= AIM OF THE TASK =
In the entries below, the lines from the one with "a message. -/" through the one with "StreamEntry.fresh i .low" are to be copied exactly; both ends count.

══════

-- ==== Sys2Proof/Tests/Slice0.lean ====
section
/-! SUPPORT. Tests: the manual's worked examples, hand-computed vectors, and a witness for every statement with hypotheses. -/

namespace Sys2Proof.Tests

open Sys2Proof Sys2Proof.Machine

-- One theorem at a time: a hundred at once would each take a thread's stack.
set_option Elab.async false

/-! ## Ill-formed commands (WellFormed.lean) -/

theorem test_client_zero_refused :
    (Instr.inactivityExpiry 0 0).wellFormed = false ∧ (Instr.sightingExpiry 0 0).wellFormed = false ∧
      (Instr.backoffExpiry 0 0).wellFormed = false ∧ (Instr.claimTimerExpiry 0 0).wellFormed = false ∧
      (Instr.roamInTimerExpiry 0 0).wellFormed = false ∧ (Instr.grantTimerExpiry 0 0).wellFormed = false ∧
      (Instr.holdDownExpiry 0 0).wellFormed = false ∧ (Instr.contextWaitExpiry 0 0).wellFormed = false ∧
      (Instr.pendingTokenTimerExpiry 0 0 1).wellFormed = false ∧ (Instr.inactivityExpiry 0 1).wellFormed = true := by decide

theorem test_serial_zero_refused :
    (Instr.pendingTokenTimerExpiry 0 1 0).wellFormed = false ∧ (Instr.pendingTokenTimerExpiry 0 1 1).wellFormed = true := by
  decide

theorem test_seat_range_refused :
    (Instr.seatHoldExpiry 0 0).wellFormed = false ∧ (Instr.seatHoldExpiry 0 1000).wellFormed = false ∧
      (Instr.authorityTimerExpiry 0 0).wellFormed = false ∧ (Instr.authorityTimerExpiry 0 1000).wellFormed = false ∧
      (Instr.seatHoldExpiry 0 999).wellFormed = true := by decide

theorem test_short_record_refused :
    (Instr.stationRecordReadDone 0 (List.replicate 32 0)).wellFormed = false ∧
      (Instr.stationRecordReadDone 0 (List.replicate 33 0)).wellFormed = true := by decide

/-! ## The opcode table gives no row any bits -/

theorem test_no_word_spells_a_command : decodeTableWord 32 7 = none ∧ State.reset.withFetchWord 32 7 = State.reset := by decide

/-! ## The two checks, on the usual nine digits (the published check values of the two polynomials) -/

/-- "123456789". -/
def digits : List Byte := [0x31, 0x32, 0x33, 0x34, 0x35, 0x36, 0x37, 0x38, 0x39]

theorem test_crc16 : crc16 0xFFFF#16 digits = 0x29B1#16 := by decide +kernel

theorem test_crc32 : crc32 digits = 0xCBF43926#32 := by decide +kernel

/-- The check goes least significant byte first (R156). -/
theorem test_crc32_bytes : crc32Bytes digits = [0x26, 0x39, 0xF4, 0xCB] := by decide +kernel

/-! ## Signals and scores (sections 2.2, 2.3 and 2.5) -/

/-- The first samples of the table of section 2.5: S = −270 against −66 dBm, then −70 dBm. -/
theorem test_smoothing_table :
    smooth (-270) (-66) = -269 ∧ smooth (-269) (-66) = -268 ∧ smooth (-268) (-66) = -267 ∧ smooth (-267) (-66) = -267 ∧
      smooth (-267) (-70) = -271 := by decide

/-- The clamp of R22 and the first sample of R23. -/
theorem test_clamp : clampRssi (-110) = -100 ∧ clampRssi 0 = -20 ∧ firstSample (-70) = -280 := by decide

/-- The ends of R28. -/
theorem test_score_ends : servingScore (-80) 0 32 true = 1010 ∧ servingScore (-400) 100 48 false = 0 := by decide

/-! ## The occupancy table of R132 -/

theorem test_occupancy_table :
    occupancyOf 70 16 = 55 ∧ occupancyOf 90 16 = 70 ∧ occupancyOf 1 16 = 1 ∧ occupancyOf 3 2 = 19 ∧ occupancyOf 1 2 = 6 ∧
      occupancyOf 256 32 = 100 := by decide

/-! ## LATE (section 6.8: next is 65,534) -/

theorem test_late_table :
    late 65534 2 = false ∧ late 65534 65530 = true ∧ late 65534 32766 = true ∧ late 65534 65533 = true ∧
      late 65534 5 = false ∧ late 65534 32767 = true := by decide

/-! ## Deferral (section 9.5: nodes 7 and 15, offset 7) -/

theorem test_deferral_example :
    deferral false 7 0 = 190 ∧ deferral false 15 1 = 270 ∧ deferral false 7 5 = 590 ∧ deferral true 7 0 = 110 := by decide

/-! ## Length counters (R183) -/

theorem test_buckets :
    lengthBucket 54 = 0 ∧ lengthBucket 55 = 1 ∧ lengthBucket 246 = 1 ∧ lengthBucket 247 = 2 ∧ lengthBucket 1014 = 2 ∧
      lengthBucket 1015 = 3 := by decide

/-! ## The station record (13.6, section 12.7) -/

/-- The body of node A's record: seat block 201..240, P = 40 ms, PRESENCE OFF, LOAD PERIODIC, N = 40. -/
def recordBody : List Byte :=
  [0xD7, 0xA1, 0x01, 0x9C, 0x0B, 0xB9, 0x5A, 0x17, 0x00, 0xC9, 0x00, 0xF0, 40, 0xAB, 0xBF, 64, 0x01, 0xC2, 0x00, 40, 1, 2,
    40, 5, 0, 0, 1, 0x00, 0x78, 0x01, 0x2C]

/-- Node A's record. -/
def recordA : List Byte := recordBody ++ beBytes 2 (crc16 0xFFFF#16 recordBody).toNat

/-- Section 12.7's table of fields as read and applied; counter 0 is masked. -/
theorem test_record_example :
    recordUsable recordA = true ∧
      paramsOf recordA =
        { codes := some { rowCode := 412, matchCode := 3001, matchKey := 0x5A17 }, block := some { first := 201, last := 224 },
          limit := 40, joinFloor := -85, presenceThreshold := -65, margin := 64, claimFloor := 450, periodMs := 50,
          presenceMode := .bestEffort, loadMode := .periodic, slots := 32, slotMs := 5, mask := 1, holdSeconds := 120,
          awaySeconds := 300 } := by decide +kernel

/-! ## Frame bytes written out from 13.2 -/

/-- A ROAM_DENY for client 0x0000000000FF, reason HOLD, score 0x0102. -/
theorem test_deny_payload :
    (Message.roamDeny 0xFF .hold 0x102).payload = [0, 0, 0, 0, 0, 0xFF, 3, 1, 2] ∧
      parseMessage .roamDeny [0, 0, 0, 0, 0, 0xFF, 3, 1, 2] = some (.roamDeny 0xFF .hold 0x102) ∧
      parseMessage .roamDeny [0, 0, 0, 0, 0, 0xFF, 5, 1, 2] = none := by decide +kernel

/-- A PRESENCE of a NODE with block 201..224, admitting. -/
theorem test_presence_payload :
    (Message.presence .node (some { first := 201, last := 224 }) false true).payload = [1, 5, 0, 201, 0, 224] := by
  decide +kernel

/-- A context whose counts do not add up is discarded (R202). -/
theorem test_context_counts : parseContext [0, 1, 0, 7] ≠ none ∧ parseContext [0, 2, 0, 7] = none ∧ parseContext [0, 2, 0, 7, 7] = none := by
  decide +kernel

/-- An uplink HEARD record of client 1 at −70 dBm from cell 5 (13.5). -/
theorem test_uplink_record :
    parseUplink [1, 0, 0, 0, 0, 0, 1, 0xBA, 5] = some { client := 1, rssi := -70, cell := 5, body := .heard } ∧
      parseUplink [1, 0, 0, 0, 0, 0, 0, 0xBA, 5] = none ∧ parseUplink [1, 0, 0, 0, 0, 0, 1, 0xBA, 32] = none ∧
      parseUplink [1, 0, 0, 0, 0, 0, 1, 0xBA] = none := by decide +kernel

/-- A JOIN_REPLY FULL with redirect 9, and one without (13.5). -/
theorem test_downlink_record :
    (Downlink.joinReply 1 .full (some 9)).bytes = [1, 0, 0, 0, 0, 0, 1, 2, 9] ∧
      (Downlink.joinReply 1 .weak none).bytes = [1, 0, 0, 0, 0, 0, 1, 3, 0] := by decide +kernel

/-! ## Small states -/

/-- Parameters of a small node: seats 1..10, three clients, two slots. -/
def par0 : Params :=
  { Params.default with
    codes := some { rowCode := 412, matchCode := 3001, matchKey := 0x5A17 }, block := some { first := 1, last := 10 },
    limit := 3, slots := 2 }

/-- A RUNNING node 5 at time 0, its first boundary at 100 ms. -/
def node : State :=
  { State.reset with
    sl := { StartUp.initial with nodeState := .running, ownAddress := some 5, params := some par0 },
    sv := { SeatValidator.initial with seats := seatTable par0.block },
    anu := { Announcement.initial with nextBoundary := some 1000000 } }

/-- The same node still LISTENING. -/
def listening : State := node.setSl { node.sl with nodeState := .listening }

/-- The same node while it reads its station record. -/
def starting : State := { State.reset with sl := { StartUp.initial with ownAddress := some 5, readStarted := some 0 } }

/-- With this uplink record to take. -/
def up (r : UplinkRecord) (s : State) : State := s.setRp { s.rp with uplink := [r] }

/-- A record of client 1 at −60 dBm. -/
def from1 (cell : Station) (body : UplinkBody) : UplinkRecord := { client := 1, rssi := -60, cell := cell, body := body }

/-- A received frame that carries a message. -/
def frame (source destination : Station) (m : Message) : RxFrame :=
  { destination := destination, source := source, kind := m.kind, payload := m.payload, storedAt := 0 }

/-- With this received frame to take. -/
def rx (source : Station) (m : Message) (s : State) : State := s.setRbc { s.rbc with rxQueue := [frame source 5 m] }

/-- With these clients. -/
def clients (l : List ClientEntry) (s : State) : State := s.setAu { s.au with clients := l }

/-- An entry heard at time 0. -/
def entry (c : ClientId) (st : EntryState) : ClientEntry := ClientEntry.fresh c st (-300) true 0

/-- With these sightings. -/
def sightings (l : List Sighting) (s : State) : State := s.setAu { s.au with sightings := l }

/-- A sighting heard at time 0, to go at 10 s. -/
def sighting (c : ClientId) (status : SightingStatus) : Sighting :=
  { id := c, signal := -240, lastHeard := 0, cell := 9, status := status, removal := 100000000 }

/-- A LIVE node 9 as a peer. -/
def peer9 : PeerEntry :=
  { station := 9, cls := .node, block := some { first := 20, last := 30 },
    load := some { occupancy := 0, entries := 2, limit := 3 }, status := .live, lastFrame := 0, overlap := false }

/-- With node 9 as the one peer. -/
def withPeer (s : State) : State := s.setAnu { s.anu with peers := [peer9] }

/-- With this state of a seat. -/
def seated (n : Seat) (st : SeatState) (s : State) : State := s.updateSeat n (fun r => { r with state := st })

/-- A holder from the own station. -/
def holder (serial : Serial) (c : ClientId) : Holder := { serial := serial, client := c, origin := 5 }

/-- With these streams. -/
def streams (l : List StreamEntry) (s : State) : State := s.setRu { s.ru with catalogue := l }

/-- A stream in an activity with its air group. -/
def stream (i : StreamId) (a : Activity) (group : Option Nat) (subscribers : Nat) : StreamEntry :=
  { StreamEntry.fresh i .low .repeat 0 with activity := a, airGroup := group, subscribers := subscribers }

/-- With a NORMAL frame to node 9 in hand and `waiting` more of its class. -/
def sends (waiting : Nat) (s : State) : State :=
  let f := frameOf 9 (.notice .seatOverlap 9)
  s.setRbc { s.rbc with tx := .defer f 0 0, txNormal := List.replicate waiting f }

/-- A token for a seat, with its check word right. -/
def token (serial : Serial) (seat : Seat) : Token :=
  let t : Token := { serial := serial, matchCode := 3001, rowCode := 412, seat := seat, check := 0 }
  { t with check := tokenCheckWord 0x5A17 t }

══════

= TASK SOLUTION =
/-- A received frame that carries a message. -/
def frame (source destination : Station) (m : Message) : RxFrame :=
  { destination := destination, source := source, kind := m.kind, payload := m.payload, storedAt := 0 }

/-- With this received frame to take. -/
def rx (source : Station) (m : Message) (s : State) : State := s.setRbc { s.rbc with rxQueue := [frame source 5 m] }

/-- With these clients. -/
def clients (l : List ClientEntry) (s : State) : State := s.setAu { s.au with clients := l }

/-- An entry heard at time 0. -/
def entry (c : ClientId) (st : EntryState) : ClientEntry := ClientEntry.fresh c st (-300) true 0

/-- With these sightings. -/
def sightings (l : List Sighting) (s : State) : State := s.setAu { s.au with sightings := l }

/-- A sighting heard at time 0, to go at 10 s. -/
def sighting (c : ClientId) (status : SightingStatus) : Sighting :=
  { id := c, signal := -240, lastHeard := 0, cell := 9, status := status, removal := 100000000 }

/-- A LIVE node 9 as a peer. -/
def peer9 : PeerEntry :=
  { station := 9, cls := .node, block := some { first := 20, last := 30 },
    load := some { occupancy := 0, entries := 2, limit := 3 }, status := .live, lastFrame := 0, overlap := false }

/-- With node 9 as the one peer. -/
def withPeer (s : State) : State := s.setAnu { s.anu with peers := [peer9] }

/-- With this state of a seat. -/
def seated (n : Seat) (st : SeatState) (s : State) : State := s.updateSeat n (fun r => { r with state := st })

/-- A holder from the own station. -/
def holder (serial : Serial) (c : ClientId) : Holder := { serial := serial, client := c, origin := 5 }

/-- With these streams. -/
def streams (l : List StreamEntry) (s : State) : State := s.setRu { s.ru with catalogue := l }

/-- A stream in an activity with its air group. -/
def stream (i : StreamId) (a : Activity) (group : Option Nat) (subscribers : Nat) : StreamEntry :=
  { StreamEntry.fresh i .low .repeat 0 with activity := a, airGroup := group, subscribers := subscribers }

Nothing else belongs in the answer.